I was listening to a discussion on Minnesota Public Radio this morning asking this question: “What books would you take to a deserted island?” The usual answers came in: Moby Dick, Pride and Prejudice, The Great Gatsby, etc. I rolled my eyes, despite the fact that no one was around to witness my ocular sarcasm.
I love to read. I am reading constantly. But I have a peculiar aversion to things that a lot of other people like. If something is on a bestseller list or labelled a “classic”, it automatically falls to the bottom of the wish list for me. I will read it. Eventually. Maybe. Not ever.
I know more about books than I’ve actually read in full. I’ve never made it through Moby Dick or War and Peace and here it is, folks: I’m not a fan of Austen. Doff your hankies and pummel me with your pre-Victorian disgust. I can take it. I read weird, unrelated genres. I find random books that I have to get through inter-library loan because nobody wants to read them unless they’re doing research.
I am generally reading 5-6 books at a time, picking them up depending on mood, amount of time, ability to focus, etc. This is the current stack of books on my reading table:
- The Death and Return of the Author: Criticism and Subjectivity in Barthes, Foucault and Derrida by Sean Burke
- Moscow but Dreaming by Ekaterina Sedia, a collection of Science Fiction short stories
- Why We Write: 20 Acclaimed Authors on How and Why They Do What They Do, Edited by Meredith Maran
- Into the Garden with Charles by Clyde Phillip Wachsberger
- The Wisdom of Compassion by the Dalai Lama and Victor Chan
- Five Decades: Poems 1925-1970 by Pablo Neruda
This pile reflects how busy I’ve been lately – everything is digestible in small bites. When life slows down, I have more fiction, full length novels in the stack. When I’m in need of inspiration, I have random poetry books to read. I am especially fond of Neruda, Wordsworth, Auden and Tagore.
It makes me sound like a highbrow intellectual or a snobbish “indie reader”, but my reading habits are more about curiosity and discovery. What I read supports my interest or passion at the moment. Like Wikipedia links, one book leads to another and I follow the trail until I’m ready to move on to the next topic. Any subject you have an interest in is much fewer than six degrees of separation from something you’ve never explored.
This is the beauty of bookstores or libraries. I am on a literary safari, digging through the piles to find that gem that sparks interest, inspiration, ideas. I often wonder if I’m a truly a literary reader, especially when I hear people wax poetic about a book that they read over and over. I have some standby favorites that I promise to myself I’ll read again in my dotage. I probably won’t, though. There’s so much more I want to explore, experience and absorb – and so little time.

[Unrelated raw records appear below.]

theorem execLoomCommandComplete_wf {yard t s} (h : MemInv s) : ResWf (execLoomCommandComplete yard t s) := by
  unfold execLoomCommandComplete
  dsimp only
  split
  · exact drainLine_wf h
  · split
    · exact wf_ite (loomEnd_wf (drainEnd_wf h)) h
    · split
      · exact loomPop_wf (pushEntry_wf h)
      · exact pushEntry_wf h
    · exact h

theorem loomAccept_wf {c s} (h : MemInv s) : MemInv (loomAccept c s) := wf_ite h (next_wf _ h)
theorem loomIssue_wf {c s} (h : MemInv s) : MemInv (loomIssue c s) :=
  wf_ite (inFlight_wf (drainAll_wf _ _ h)) (wf_ite (loomAccept_wf (readyIn_wf (drainAll_wf _ _ h))) (drainAll_wf _ _ h))

theorem loomMem_wf {i g d m s} (h : MemInv s) : ResWf (loomMem i g d m s) := by
  unfold loomMem
  refine guarded_resWf h fun _ ht => ?_
  dsimp only
  split
  · exact stopped_wf ht
  · split
    · exact raise_wf _ _ _ ht
    · split
      · exact raise_wf _ _ _ ht
      · split
        · exact raiseLate_wf _ _ _ (drainFor_wf _ _ _ _ ht)
        · exact loomIssue_wf (drainFor_wf _ _ _ _ ht)

theorem loomSync_wf {i b step s} (h : MemInv s) : MemInv (loomSync i b step s) := wf_ite (loomIssue_wf h) (raise_wf _ _ _ h)

theorem execMcfg_wf {g b s} (h : MemInv s) : ResWf (execMcfg g b s) := by
  unfold execMcfg
  refine guarded_resWf h fun _ ht => ?_
  dsimp only
  split
  · exact illegal_wf ht
  · exact loomIssue_wf ht

theorem execMzero_wf {g int nort b s} (h : MemInv s) : ResWf (execMzero g int nort b s) :=
  guarded_resWf h fun _ ht => loomIssue_wf ht
theorem execMmul_wf {g d m s} (h : MemInv s) : ResWf (execMmul g d m s) := loomMem_wf h
theorem execMmuls_wf {g d m s} (h : MemInv s) : ResWf (execMmuls g d m s) := loomMem_wf h
theorem execMloada_wf {g d m s} (h : MemInv s) : ResWf (execMloada g d m s) := loomMem_wf h
theorem execMdrain_wf {g d m s} (h : MemInv s) : ResWf (execMdrain g d m s) := loomMem_wf h
theorem execMchk_wf {g d b s} (h : MemInv s) : ResWf (execMchk g d b s) := guarded_resWf h fun _ ht => loomSync_wf ht

theorem execMloc_wf {g d m b s} (h : MemInv s) : ResWf (execMloc g d m b s) := by
  unfold execMloc
  refine guarded_resWf h fun _ ht => ?_
  split
  · exact stopped_wf ht
  · exact loomSync_wf ht

theorem execMcorr_wf {g d b s} (h : MemInv s) : ResWf (execMcorr g d b s) := guarded_resWf h fun _ ht => loomSync_wf ht

theorem execMretry_wf {g d b s} (h : MemInv s) : ResWf (execMretry g d b s) := by
  unfold execMretry
  refine guarded_resWf h fun _ ht => ?_
  split
  · exact raise_wf _ _ _ ht
  · exact loomIssue_wf ht

theorem execMinj_wf {g a s} (h : MemInv s) : ResWf (execMinj g a s) := by
  unfold execMinj
  refine stewardOnly_wf h fun _ ht => ?_
  refine guarded_resWf ht fun _ hu => ?_
  dsimp only
  split
  · exact illegal_wf hu
  · exact afterAll_wf hu fun _ hv => next_wf _ hv

theorem execMstat_wf {g sel d b s} (h : MemInv s) : ResWf (execMstat g sel d b s) := guarded_resWf h
    fun _ ht => loomSync_wf ht

theorem loomAnswer_wf {yard t abort s} (h : MemInv s) : MemInv (loomAnswer yard t abort s) := by
  unfold loomAnswer
  split
  · split <;> exact h
  · exact h

end Sys2Proof.Machine
end

section
/-!
PROOFS. Every step keeps the memory canonical (O3):
the carters.
-/

namespace Sys2Proof.Machine

open Sys2Proof.Safety

theorem codeStop_wf {cluster job l s} (h : MemInv s) : MemInv (codeStop cluster job l s).2 := by
  induction l generalizing s with
  | nil => exact h
  | cons va r ih =>
    unfold codeStop
    split
    · next hx =>
      have hx := wf_of_eq hx (translate_wf h)
      split
      · exact ih hx
      · exact hx
    · exact walked_wf h
    · exact h

theorem carterCheck_wf {s n c} (h : MemInv s) : MemInv (carterCheck s n c).2 := by
  unfold carterCheck
  split
  · exact h
  · split
    · exact h
    · split
      · exact h
      · exact codeStop_wf h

As a writer, I worry that I’m really missing the boat by not trudging through Joyce or Chaucer. I also worry that I know the plot lines and characters to a hundred times more books than I’ve actually read. I’m a walking Cliff’s Notes for popular literature, while I can frequently kill a conversation by making references to books no one has ever read. I am also the person who can gush on excitedly about a novel that fell off the bestseller list two decades ago. If nobody’s talking about it anymore, it’s my discovery. Even if it sounds like I just fell out of a time machine.
I am an indiscriminate reader – from cereal boxes to academic tomes on botany. If there is a new perspective, information, ideas, I’ll dive into obscure text. I’m not hip enough to adore Gaiman, intellectual enough to discuss Tocqueville or poetic enough to wade through artistic language without dozing off. Tell me a good story, teach me something, lead me to unexplored territory – this is what I look for when I want to read. It’s a book club of one, but I am rarely interrupted and I can always count on good snacks.